Your version of gcc also defaults to using -fstack-protector, so it checks for stack-smashing in functions with local char arrays with 4 or more elements:
-fstack-protector
Emit extra code to check for buffer overflows, such as stack smashing attacks. This is done by adding a guard variable to
functions with
vulnerable objects. This includes functions that call "alloca", and functions with buffers larger than 8 bytes. The guards
are
initialized when a function is entered and then checked when the function exits. If a guard check fails, an error message is
printed and
the program exits.
For some reason, this is actually kicking in with char arrays >= 4B, but not with integer arrays. (At least, not when they're unused!). char pointers can alias anything, which may have something to do with it.

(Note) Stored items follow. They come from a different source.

-- ==== Sys2Proof/Machine/Clock.lean ====
section
/-! DEFINITION. The root clock and its reference (R351, R352, R358 to R365): the monitor, a stop, a coast, and the
return. -/

namespace Sys2Proof.Machine

/-- XTAL_FAIL (R351): while the root runs, whatever the device does, the island goes to its internal oscillator.  The spec
gives no duration for the record's data (log entry 2). -/
def execXtalFail (s : State) : Host.Outcome State Fault Refusal :=
  .next (if (s.rootRuns = false ∧ s.clk.mode ≠ .holding) ∨ s.flag ⟨.clkStat, 0, 0⟩ 28 = true then s
    else (s.draw.setFlag ⟨.clkStat, 0, 0⟩ 28 true).raiseEvent 0x011 0 [0x01] (leBytes 4 (Config.freeNat s.freeCtr))
      (some 0x0703))

/-! ### The monitor (R358) -/

/-- A window's count is inside the limits. -/
def State.refInside (s : State) (n : Nat) : Bool :=
  if s.flag ⟨.clkStat, 0, 0⟩ 28 then inRange 208 304 n else inRange 240 272 n

/-- CLK_CTL.LOSS_MODE. -/
def State.lossMode (s : State) : Nat := s.fld ⟨.clkCtl, 0, 0⟩ 1 0

/-- A loss stops the device (R359, R365). -/
def State.lossStops (s : State) : Bool :=
  s.phase != .service || s.lossMode == 1 || (s.lossMode == 0 && s.casRole == 0)

/-- Every lease ends, its activity with it, and what they deferred is carried out (R378, R379). -/
def State.endLeases (s : State) : State :=
  ((s.leases.map (·.1)).foldl (fun (s : State) e => s.stopActivity e) s).undeferAll

/-- Lines of the cups in RUN stop after their next edge (R360). -/
def State.stopLines (s : State) : State :=
  (List.range 192).foldl
    (fun (s : State) c =>
      if s.cupState c = 2 ∧ (s.cup c).clocksOn = true ∧ (s.cup c).stopTick = none then
        s.modCup c fun x => { x with stopTick := some s.nextTick }
      else s) s

/-- The links of the PCI Express controllers go down with the squelch, and are to train again (R361). -/
def State.pcieDown (s : State) : State :=
  (List.range 256).foldl
    (fun (s : State) l =>
      if s.quadRole (l / 4) = 2 ∧ s.laneState l ≠ 3 then s.modLane l fun x => { x with due := true } else s) s

/-- The device stops (R360): squelched, its stacks in self-refresh without the work of R252, its lines stopping; the
root is gated off 20 µs later. -/
def State.stopRoot (s : State) : State :=
  let s := s.pcieDown
  let s := (List.range 8).foldl (fun (s : State) st => s.setFld ⟨.stkStat, st, 0⟩ 31 30 2) s.stopLines
  let s := s.setFld ⟨.clkStat, 0, 0⟩ 31 30 1
  { s with clk := { s.clk with mode := .holding }, pins := { s.pins with squelched := true } }

/-- The device coasts (R348, R362). -/
def State.coastRoot (s : State) : State :=
  let s := s.txSettle.setFld ⟨.clkStat, 0, 0⟩ 31 30 2
  let s := { s with clk := { s.clk with mode := .coasting } }
  (s.casTold true false).raiseEvent 0x010 2 [0x01] []

/-- A loss is counted, with its tick (R358). -/
def State.countLoss (s : State) : State :=
  let s := (s.countUp ⟨.clkStat, 0, 0⟩ 15 0).setFlag ⟨.clkStat, 0, 0⟩ 29 false
  let s := s.setPair ⟨.clkLossTick, 0, 0⟩ ⟨.clkLossTickHi, 0, 0⟩ s.tick
  { s with clk := { s.clk with lossAon := s.aon, refOk := false } }

/-- A loss clears VALID and LOCKED (R176), and PPS_OUT stays low while VALID is 0 (R177). -/
def State.loseTime (s : State) : State :=
  { (s.setFields ⟨.timeStat, 0, 0⟩ [(0, 0, 0), (1, 1, 0)]) with
    time := { s.time with servoGood := 0 }, pins := { s.pins with ppsOut := false } }

/-- A loss is declared (R358, R359): the groups then armed join those of a loss that has not ended (R190). -/
def State.refLoss (s : State) : State :=
  let s := s.countLoss.loseTime
  let armed := (List.range 256).filter fun e => s.spArmed e || s.clk.lost.contains e
  let s := ({ s with clk := { s.clk with lost := armed } }).endLeases
  if s.lossStops then s.stopRoot else s.coastRoot

/-- REF_WINDOW (R358, R361): the count of a window of 64 AON cycles.  A reference that returned to a coasting device and is
lost again is a loss of its own, with its own reaction (R176, R190, R359). -/
def execRefWindow (count : Fin 1024) (s : State) : Host.Outcome State Fault Refusal :=
  .next (if s.clk.mode = .off ∨ s.stoppedSafe = true then s
  else
    let s := s.setReg ⟨.clkRefcnt, 0, 0⟩ (BitVec.ofNat 32 count.val)
    if s.refInside count.val then
      let s := { s with clk := { s.clk with bad := 0, good := s.clk.good + 1 } }
      if s.clk.good = 16 ∧ s.clk.refOk = false then
        let s : State := { (s.setFlag ⟨.clkStat, 0, 0⟩ 29 true) with clk := { s.clk with refOk := true } }
        if s.clk.mode = .stopped ∨ s.clk.mode = .holding then
          { (s.setFld ⟨.clkStat, 0, 0⟩ 31 30 3) with clk := { s.clk with mode := .relocking } }
        else s
      else s
    else
      let s := { s with clk := { s.clk with bad := s.clk.bad + 1, good := 0 } }
      if s.clk.bad ≠ 2 then s
      else if s.clk.mode = .running ∨ s.clk.mode = .coasting ∧ s.clk.refOk = true then s.refLoss
      else
        let s := if s.clk.refOk then s.countLoss.loseTime else s
        if s.clk.mode = .relocking then
          { (s.setFld ⟨.clkStat, 0, 0⟩ 31 30 1) with clk := { s.clk with mode := .stopped } }
        else s)

/-! ### The return (R361, R364, R365) -/

/-- Groups that were armed at the loss are cancelled with CAUSE 1011 (R190). -/
def State.cancelLost (s : State) : State :=
  let lost := s.clk.lost
  let s := (List.range 256).foldl
    (fun (s : State) g => if (s.spArmedOf g).any lost.contains then s.spCancel g 11 none else s) s
  { s with clk := { s.clk with lost := [] } }

/-- The length of the loss in AON cycles goes to CLK_LOSS_DUR. -/
def State.lossDur (s : State) : Nat := min (s.aon - s.clk.lossAon) (2 ^ 32 - 1)

/-- Lines that the stop stopped run again from the first edge after the next tick; a gated cup and one on its way to
DORMANT stay so. -/
def State.resumeLines (s : State) : State :=
  (List.range 192).foldl
    (fun (s : State) c =>
      if s.cupState c = 2 ∧ (s.cup c).stopTick.isSome = true ∧ s.gated c = false ∧ s.cupTarget c ≠ 1 then
        s.modCup c fun x => { x with stopTick := none, startRoot := 16 * s.nextTick }
      else s) s

/-- Ethernet and PCI Express links train again, and these retrains are not counted (R361). -/
def State.linksTrain (s : State) : State :=
  (List.range 256).foldl
    (fun (s : State) l =>
      if (s.quadRole (l / 4) = 1 ∨ s.quadRole (l / 4) = 2) ∧ s.laneState l ≤ 1 ∧ (s.lane l).retraining = false
      then s.beginRetrain l else s) s

/-- A stopped device resumes (R361), or starts again from step 2 where step 7 had not been reached (R365).  ROOT_RELOCK
stands for the whole return, from the lock to the first edges of the cups. -/
def State.resumeRoot (s : State) : State :=
  let s := { s with clk := { s.clk with mode := .running, resumeTick := s.tick } }
  let s := s.setFld ⟨.clkStat, 0, 0⟩ 31 30 0
  let s := s.setReg ⟨.clkLossDur, 0, 0⟩ (BitVec.ofNat 32 s.lossDur)
  if s.phase = .service then
    let s := (List.range 8).foldl (fun (s : State) st => s.exitSr st) s
    let s := s.resumeLines.cancelLost
    let s := ({ s with pins := { s.pins with squelched := false } }).linksTrain
    s.raiseEvent 0x010 1 [0x01] (leBytes 4 s.lossDur) (some 0x0701)
  else { s with chipDue := decide (s.phase ≠ .inReset ∧ s.phase ≠ .counting ∧ s.stoppedSafe = false), chipWhy := 3 }

/-- A coasting device returns to its nominal rate (R348, R364). -/
def State.endCoast (s : State) : State :=
  let s := s.txSettle
  let s := { s with clk := { s.clk with mode := .running }, cas := { s.cas with realign := s.casRole == 1 } }
  let s := (s.setFld ⟨.clkStat, 0, 0⟩ 31 30 0).casTold false (s.casRole == 2 || s.flag ⟨.casStat, 0, 0⟩ 24)
  let s := s.setReg ⟨.clkLossDur, 0, 0⟩ (BitVec.ofNat 32 s.lossDur)
  s.cancelLost.record 0x010 0x01 0x0702 (leBytes 4 s.lossDur)

/-- ROOT_RELOCK (R361, R364): the root is locked to the returned reference. -/
def execRootRelock (s : State) : Host.Outcome State Fault Refusal :=
  .next (if s.stoppedSafe then s
  else match s.clk.mode with
    | .relocking => s.resumeRoot
    | .coasting => if s.clk.refOk then s.endCoast else s
    | _ => s)

end Sys2Proof.Machine
end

See the code on godbolt, with asm output. Note how main is special: it uses andl $-16, %esp to align the stack on entry to main, but other functions assume the stack was 16B-aligned before the call instruction that called them. So they'll typically sub $24, %esp, after pushing %ebp. (%ebp and the return address are 8B total, so the stack is 8B away from being 16B-aligned). This leaves room for the stack-protector canary.
The 32bit SysV ABI only requires arrays to be aligned to the natural alignment of their elements, so this 16B alignment for the char array is just what the compiler decided to do in this case, not something you can count on.
The 64bit ABI is different:
An array uses the same alignment as its elements, except that a local
or global array variable of length at least 16 bytes or a C99
variable-length array variable always has alignment of at least 16
bytes
(links from the x86 tag wiki)
So you can count on char buf[1024] being 16B-aligned on SysV, allowing you to use SSE aligned loads/stores on it.